Figure 3. Increase in instantaneous temperature (upper panel) and potential energy (lower panel) during heating

4. Equilibration at constant temperature

Equilibration stage is used to equilibrate kinetic and potential energies, i.e., to distribute the kinetic energy “pumped” into the system during heating among all degrees of freedom. This usually implies that the potential energy “lags on” and must be equilibrated with the kinetic energy. In other words, the kinetic energy must be transferred to potential energy. As soon as potential energy levels off the equilibration stage is completed. Fig. 4 shows the temperature T(t) (upper panel) and the potential energy Ep (lower panel) as a function of time. After initial rapid increase from about -8000 kcal/mol the potential energy Ep fluctuates near the constant level. This behavior suggests that the system is equilibrated on a timescale much shorter than 300 ps.
 
 
# input topology and initial structure……..
structure val_solv.psf
coordinates ./output/val_heat010.coor # Start equilibration with the final structure
  # from the heating stage of MD trajectory
 
#..force field block........................
paratypecharmm on
parameters par_all22_prot.inp
exclude scaled1-4
1-4scaling 1.0
dielectric 1.0
 
 
# dealing with long-range interactions…………..
switching on
switchdist 8.0
cutoff 12.0
pairlistdist 13.5
margin 0.0
stepspercycle 20
rigidBonds all
rigidTolerance 0.00001
rigidIterations 100
 
 
# this block specifies the Ewald electrostatics.........................
PME on
PMETolerance 0.000001
PMEGridSizeX 32
PMEGridSizeY 32
PMEGridSizeZ 32
 
 
# this block specifies the parameters for integrator and MTS
timestep 1.0
fullElectFrequency 4
# this block deternines the output….
outputenergies 1000
outputtiming 1000
binaryoutput no
outputname output/val_equil010 #The file name (without extension) to which final
   # coordinates and velocities are to be saved
     # (appended extensions are *.coor or *.vel)
restartname output/vali_equil010 #The file name (without extension), which holds
            # the restart structure and velocities
       # (appended extensions are *.coor or *.vel)
restartfreq 10000
binaryrestart yes
DCDfile output/val_equil010.dcd # Trajectory filename (binary file)
dcdfreq 1000
 
 
#MD protocol block ………………….
seed 2010 # Random number seed used to generate initial
                 # Maxwell distribution of velocities
numsteps 300000
temperature 300 # Temperature of initial velocity generation
rescaleFreq 1 # Number of integration steps between rescaling
      # velocities to a given temperature
rescaleTemp 300 # Temperature, to which velocities are rescaled
 
 
# this block defines periodic boundary conditions......
cellBasisVector1 29.4 0.0 0.0
cellBasisVector2 0.0 29.4 0.0
cellBasisVector3 0.0 0.0 29.4
cellOrigin 0.0 0.0 0.0
wrapWater on

Figure 4. Time dependence of instantaneous temperature (upper panel) and potential energy (lower panel) during equilibration stage.
 
 
Note that the potential energy in Fig. 4 is leveled off at about -7800 kcal/mol, whereas the final energy during heating stage is somewhat smaller (≈-8000 kcal/mol). Although all velocities are rescaled to 300K at every integration step, fluctuations in temperature are still visible in Fig. 4, because the temperatures are plotted after advancing the velocities using Verlet algorithm, but before actual rescaling.

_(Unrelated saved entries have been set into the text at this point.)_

/-- What a run that comes back to the depth of `s` leaves of the call stack: the pointer, and every occupied slot. -/
def SameFrames (s t : State) : Prop := t.sp = s.sp ∧ HoldsFrames s.sp.val s.stack t

theorem sameFrames_trans {s t u : State} (h : SameFrames s t) (h' : SameFrames t u) : SameFrames s u := by
  obtain ⟨hsp, hd, hslots⟩ := h
  obtain ⟨hsp', hd', hslots'⟩ := h'
  refine ⟨hsp'.trans hsp, hsp ▸ hd', fun j hj => ?_⟩
  rw [hslots' j (hsp ▸ hj), hslots j hj]

theorem sameFrames_of_keepsStack {s t : State} (h : KeepsStack s t) : SameFrames s t :=
  ⟨h.2, holdsFrames_of_keepsStack h (holdsFrames_self s)⟩

theorem plainStep_keepsStack {s t : State} (h : PlainStep s t) : KeepsStack s t := by
  obtain ⟨hstep, hkey | ⟨_, i, hinstr, hcall, hret⟩⟩ := h
  · rcases step_stack_cases hstep with ⟨hs, _⟩ | ⟨hs, _⟩ | hkeep
    · exact absurd hkey hs
    · exact absurd hkey hs
    · exact hkeep
  · rcases step_stack_cases hstep with ⟨_, nnn, _, hinstr', _⟩ | ⟨_, hinstr', _⟩ | hkeep
    · exact absurd (Option.some.inj (hinstr.symm.trans hinstr')) (hcall nnn)
    · exact absurd (Option.some.inj (hinstr.symm.trans hinstr')) hret
    · exact hkeep

theorem callStep_pushed {s t : State} (h : CallStep s t) :
    ∃ nnn u, Pushed (advance s) u ∧ t = u.setPc (zext16 nnn) := by
  obtain ⟨hstep, hs, hroom, nnn, hinstr⟩ := h
  obtain ⟨u, hpush, hpushed⟩ := pushed_of_room (s := advance s) hroom
  rw [step_running hs, cycle_instr hinstr, exec_call_push nnn hpush, next_inj] at hstep
  exact ⟨nnn, u, hpushed, hstep.symm⟩

theorem retStep_popped {s t : State} (h : RetStep s t) : Popped (advance s) t := by
  obtain ⟨hstep, hs, hne, hinstr⟩ := h
  obtain ⟨u, hpop, hpopped⟩ := popped_of_occupied (s := advance s) hne
  rw [step_running hs, cycle_instr hinstr, exec_ret_pop hpop, next_inj] at hstep
  exact hstep ▸ hpopped

/-- A CALL, a stretch that comes back to its depth with its frames, and a RET: the RET pops what the CALL pushed. -/
theorem call_ret_returns {s t u v : State} (hcall : CallStep s t) (hrun : SameFrames t u) (hret : RetStep u v) :
    SameFrames s v ∧ v.pc = s.pc + 2 := by
  obtain ⟨nnn, w, hpush, rfl⟩ := callStep_pushed hcall
  obtain ⟨hsp, _, hslots⟩ := hrun
  have hpop := retStep_popped hret
  have hspPush : w.sp.val = s.sp.val + 1 := hpush.sp
  have hspPop : v.sp.val + 1 = u.sp.val := hpop.sp
  have hspRun : u.sp.val = w.sp.val := congrArg Fin.val hsp
  have hslot : ∀ j : Fin 16, j.val < w.sp.val → v.stack[j] = w.stack[j] := by
    intro j hj
    rw [hpop.stack]
    exact hslots j hj
  have hspBack : v.sp.val = s.sp.val := by omega
  refine ⟨⟨Fin.ext hspBack, by omega, fun j hj => ?frames⟩, ?pc⟩
  case frames =>
    rw [hslot j (by omega)]
    exact hpush.rest j (Nat.ne_of_lt hj)
  case pc =>
    obtain ⟨top, htop⟩ : ∃ top : Fin 16, top.val = s.sp.val := ⟨⟨s.sp.val, hpush.room⟩, rfl⟩
    have hlive : top.val < w.sp.val := by omega
    have hlast : top.val + 1 = u.sp.val := by omega
    rw [hpop.pc top hlast]
    exact (hslots top hlive).trans (hpush.top top htop)

theorem balancedRun_sameFrames {s t : State} (h : BalancedRun s t) : SameFrames s t := by
  induction h with
  | refl s => exact sameFrames_of_keepsStack ⟨rfl, rfl⟩
  | plain hplain _ ih => exact sameFrames_trans (sameFrames_of_keepsStack (plainStep_keepsStack hplain)) ih
  | nested hcall _ hret _ ihInner ihRest => exact sameFrames_trans (call_ret_returns hcall ihInner hret).1 ihRest

/-! ## A skip -/

/-- What a skip or no skip leaves (R123, R124). -/
theorem skip_frame {s t : State} (h : t = skipNext s ∨ t = s) : t.status = s.status ∧ Frame [] s t := by
  obtain rfl | rfl := h
  · exact ⟨rfl, setPc_frame s _⟩
  · exact ⟨rfl, frame_refl [] t⟩

/-! ## The obligations about the invariant and the call stack -/

/-- Settles O34: memory is never written, a pushed pc comes from a fetch that succeeded, and a popped one was pushed. -/
theorem stepKeepsTheInvariant : Obligations.StepKeepsTheInvariant := by
  unfold Obligations.StepKeepsTheInvariant
  intro s t hinv hstep
  obtain ⟨hwf, hslots, hpc⟩ := hinv
  obtain ⟨hmem, _⟩ := stepKeepsMemory s t hstep
  refine ⟨hmem ▸ hwf, step_slotsBounded hslots hstep, ?_⟩
  rcases step_cycle_or_key hstep with ⟨_, hcycle⟩ | ⟨_, e, rest, _, rfl⟩
  · exact cycle_pc_le hcycle hslots hpc
  · rw [onKey_pc]
    exact hpc

/-- Settles O35: memory and call stack are empty after reset. -/
theorem resetMeetsTheInvariant : Obligations.ResetMeetsTheInvariant := by
  unfold Obligations.ResetMeetsTheInvariant
  have hreset : ∀ (p : ResetParams) (keys : List KeyEvent), p.entryPc.toNat ≤ 4098 →
      MachineInv (State.resetWith p keys) :=
    fun p keys hpc => ⟨rfl, fun j hj => absurd hj (Nat.not_lt_zero _), hpc⟩
  exact ⟨hreset, hreset ResetParams.default [] (by decide)⟩

/-- Settles O53: a push writes the slot at sp, which is at or above d, and a pop that keeps d occupied writes none. -/
theorem outerFramesAreKept : Obligations.OuterFramesAreKept := by
  unfold Obligations.OuterFramesAreKept
  exact fun d f s t => step_holdsFrames

/-- Settles O41: by induction over the balanced stretch, which comes back to the frames the CALL left. -/
theorem callReturnsToTheNextInstruction : Obligations.CallReturnsToTheNextInstruction := by
  unfold Obligations.CallReturnsToTheNextInstruction
  intro s t u v hcall hrun hret
  obtain ⟨⟨hsp, _⟩, hpc⟩ := call_ret_returns hcall (balancedRun_sameFrames hrun) hret
  obtain ⟨_, hstatus, _⟩ := id hret
  exact ⟨hpc, hsp, (retStep_popped hret).status.trans hstatus⟩

/-- Settles O42: by induction over the targets, each CALL pushing one slot. -/
theorem sixteenCallsNest : Obligations.SixteenCallsNest := by
  unfold Obligations.SixteenCallsNest
  intro targets
  induction targets with
  | nil =>
    intro s _
    exact ⟨s, rfl, rfl, rfl, fun hfull nnn => ⟨_, _, exec_call_full nnn hfull, raiseFault_status _ _, rfl⟩⟩
  | cons nnn rest ih =>
    intro s hfits
    rw [List.length_cons] at hfits
    obtain ⟨u, hpush, hpushed⟩ := pushed_of_room (s := advance s) (by rw [advance_sp]; omega)
    have hsp : u.sp.val = s.sp.val + 1 := hpushed.sp
    obtain ⟨t, hcalls, hspt, hstatus, hfull⟩ := ih (u.setPc (zext16 nnn)) (by rw [setPc_sp]; omega)
    refine ⟨t, ?calls, ?depth, hstatus.trans hpushed.status, hfull⟩
    case calls => exact andThen_eq_next.mpr ⟨_, exec_call_push nnn hpush, hcalls⟩
    case depth =>
      rw [setPc_sp] at hspt
      rw [List.length_cons]
      omega

/-- Settles O17: HALT only sets the status. -/
theorem haltEndsTheRun : Obligations.HaltEndsTheRun := by
  unfold Obligations.HaltEndsTheRun
  exact ⟨decode_encode .halt, fun s => ⟨s.setStatus .halted, rfl, rfl, rfl, setStatus_frame s _⟩⟩

/-- Settles O19: 0x2nnn is the encoding of CALL nnn; with room in the call stack it is a push and a jump. -/
theorem callPushesAndJumps : Obligations.CallPushesAndJumps := by
  unfold Obligations.CallPushesAndJumps
  intro nnn
  have hword : BitVec.ofNat 16 (0x2000 + nnn.toNat) = encode (.call nnn) := ofNat_eq_wordOfAddr 0x2#4 nnn
  refine ⟨decode_of_eq_encode hword, fun s => ⟨fun hroom => ?push, fun hfull => ?overflow⟩⟩
  case push =>
    obtain ⟨u, hpush, hpushed⟩ := pushed_of_room hroom
    exact ⟨_, exec_call_push nnn hpush, hpushed.sp, hpushed.slot, zext16_toNat nnn, hpushed.status,
      keepsRegs_of_eq _ hpushed.V hpushed.Vdef, keepsMemory_of_eq hpushed.mem, hpushed.keys⟩
  case overflow =>
    rw [hword]
    exact ⟨_, exec_call_full nnn hfull, raiseFault_faultedBy _ _ _ s⟩

/-- Settles O20: RET is a pop, and on an empty call stack a fault. -/
theorem retPopsThePc : Obligations.RetPopsThePc := by
  unfold Obligations.RetPopsThePc
  refine ⟨decode_encode .ret, fun s => ⟨fun hne => ?pop, fun hempty => ?underflow⟩⟩
  case pop =>
    obtain ⟨u, hpop, hpopped⟩ := popped_of_occupied hne
    exact ⟨u, exec_ret_pop hpop, hpopped.sp, hpopped.stack, hpopped.pc, hpopped.status,
      keepsRegs_of_eq _ hpopped.V hpopped.Vdef, keepsMemory_of_eq hpopped.mem, hpopped.keys⟩
  case underflow => exact ⟨_, exec_ret_empty hempty, raiseFault_faultedBy _ .ret _ s⟩

/-- Settles O21: 0x3xkk and 0x4xkk are the encodings of SE and SNE; with V[x] written each is a skip or nothing. -/
theorem skipsFollowTheComparison : Obligations.SkipsFollowTheComparison := by
  unfold Obligations.SkipsFollowTheComparison
  refine fun x kk => ⟨?se, ?sne, fun s hx => ⟨?seNext, ?sneNext⟩⟩
  case se => exact decode_of_eq_encode (i := .se x kk) (ofNat_eq_wordOfImm 0x3#4 x kk)
  case sne => exact decode_of_eq_encode (i := .sne x kk) (ofNat_eq_wordOfImm 0x4#4 x kk)
  case seNext =>
    have heffect : Effect s (if s.reg x = kk then skipNext s else s) (.se x kk) := rfl
    exact ⟨_, exec_effect (by simp [OperandsWritten, Reads, hx]) heffect, effect_pc heffect,
      skip_frame (ite_eq_or_eq _ _ _)⟩
  case sneNext =>
    have heffect : Effect s (if s.reg x = kk then s else skipNext s) (.sne x kk) := rfl
    exact ⟨_, exec_effect (by simp [OperandsWritten, Reads, hx]) heffect, effect_pc heffect,
      skip_frame (ite_eq_or_eq _ _ _).symm⟩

5. Production stage of MD trajectory (NVE ensemble)

This stage of MD trajectory is used to sample the structural characteristics and dynamics of polyvaline peptide at 300K. Velocity reassigning or rescaling must now be turned off.
The fluctuations in instantaneous temperature and nearly constant total energy (kinetic plus potential energies) are shown in Fig. 5.
 
 
 
 
# input topology and initial structure……..
structure val_solv.psf
coordinates ./output/val_equil010.coor # Reading the final structure from
bincoordinates ./output/vali_equil010.coor # equilibration stage in a binary format (a)
#binvelocities ./output/vali_equil010.vel # Initial velocities from restart file (b)
 
 
#..force field block........................
paratypecharmm on
parameters par_all22_prot.inp
exclude scaled1-4
1-4scaling 1.0
dielectric 1.0
 
 
# dealing with long-range interactions…………..
switching on
switchdist 8.0
cutoff 12.0
pairlistdist 13.5
margin 0.0
stepspercycle 20
rigidBonds all
rigidTolerance 0.00001
rigidIterations 100
 
 
# this block specifies the Ewald electrostatics.........................
PME on
PMETolerance 0.000001
PMEGridSizeX 32
PMEGridSizeY 32
PMEGridSizeZ 32
 
 
# this block specifies the parameters for integrator and MTS
timestep 1.0
fullElectFrequency 4
 
 
# this block determines the output….
outputenergies 1000
outputtiming 1000
binaryoutput no
outputname output/val_quench010 # The file name (without extension) to which final
    # coordinates and velocities are to be saved
    # (appended extensions are .coor or vel)
restartname output/vali_quench010 # The file name (without extension), which holds
          # the restart structure and velocities
    # (appended extensions are *.coor or *.vel)
restartfreq 10000
binaryrestart yes
DCDfile output/val_quench010.dcd # Trajectory filename (binary file)
dcdfreq 1000
 
 
#MD protocol block..............
seed 3010 # Random number seed used to generate initial
                   # Maxwell distribution of velocities
numsteps 1000000 # Number of integration steps during
       # production simulations
temperature 300 # see also (b)
 
  
# this block defines periodic boundary conditions......
cellBasisVector1 29.4 0.0 0.0
cellBasisVector2 0.0 29.4 0.0
cellBasisVector3 0.0 0.0 29.4
cellOrigin 0.0 0.0 0.0
wrapWater on
 
 
 
Notes:
 
(a) Initial coordinates are read from equilibration restart file in a binary format. The keyword coordinates has no meaning, although must be used as per NAMD specifications
(b) This particular configuration file forces NAMD to generate a new Maxwell distribution of velocities during initialization of production run (the keyword temperature is present). An alternative option is to read the velocities saved in a binary form from previous simulation stage. In this case the temperature is “imported” with the velocities and the keyword temperature must be omitted, whereas the keyword binvelocities must be uncommented.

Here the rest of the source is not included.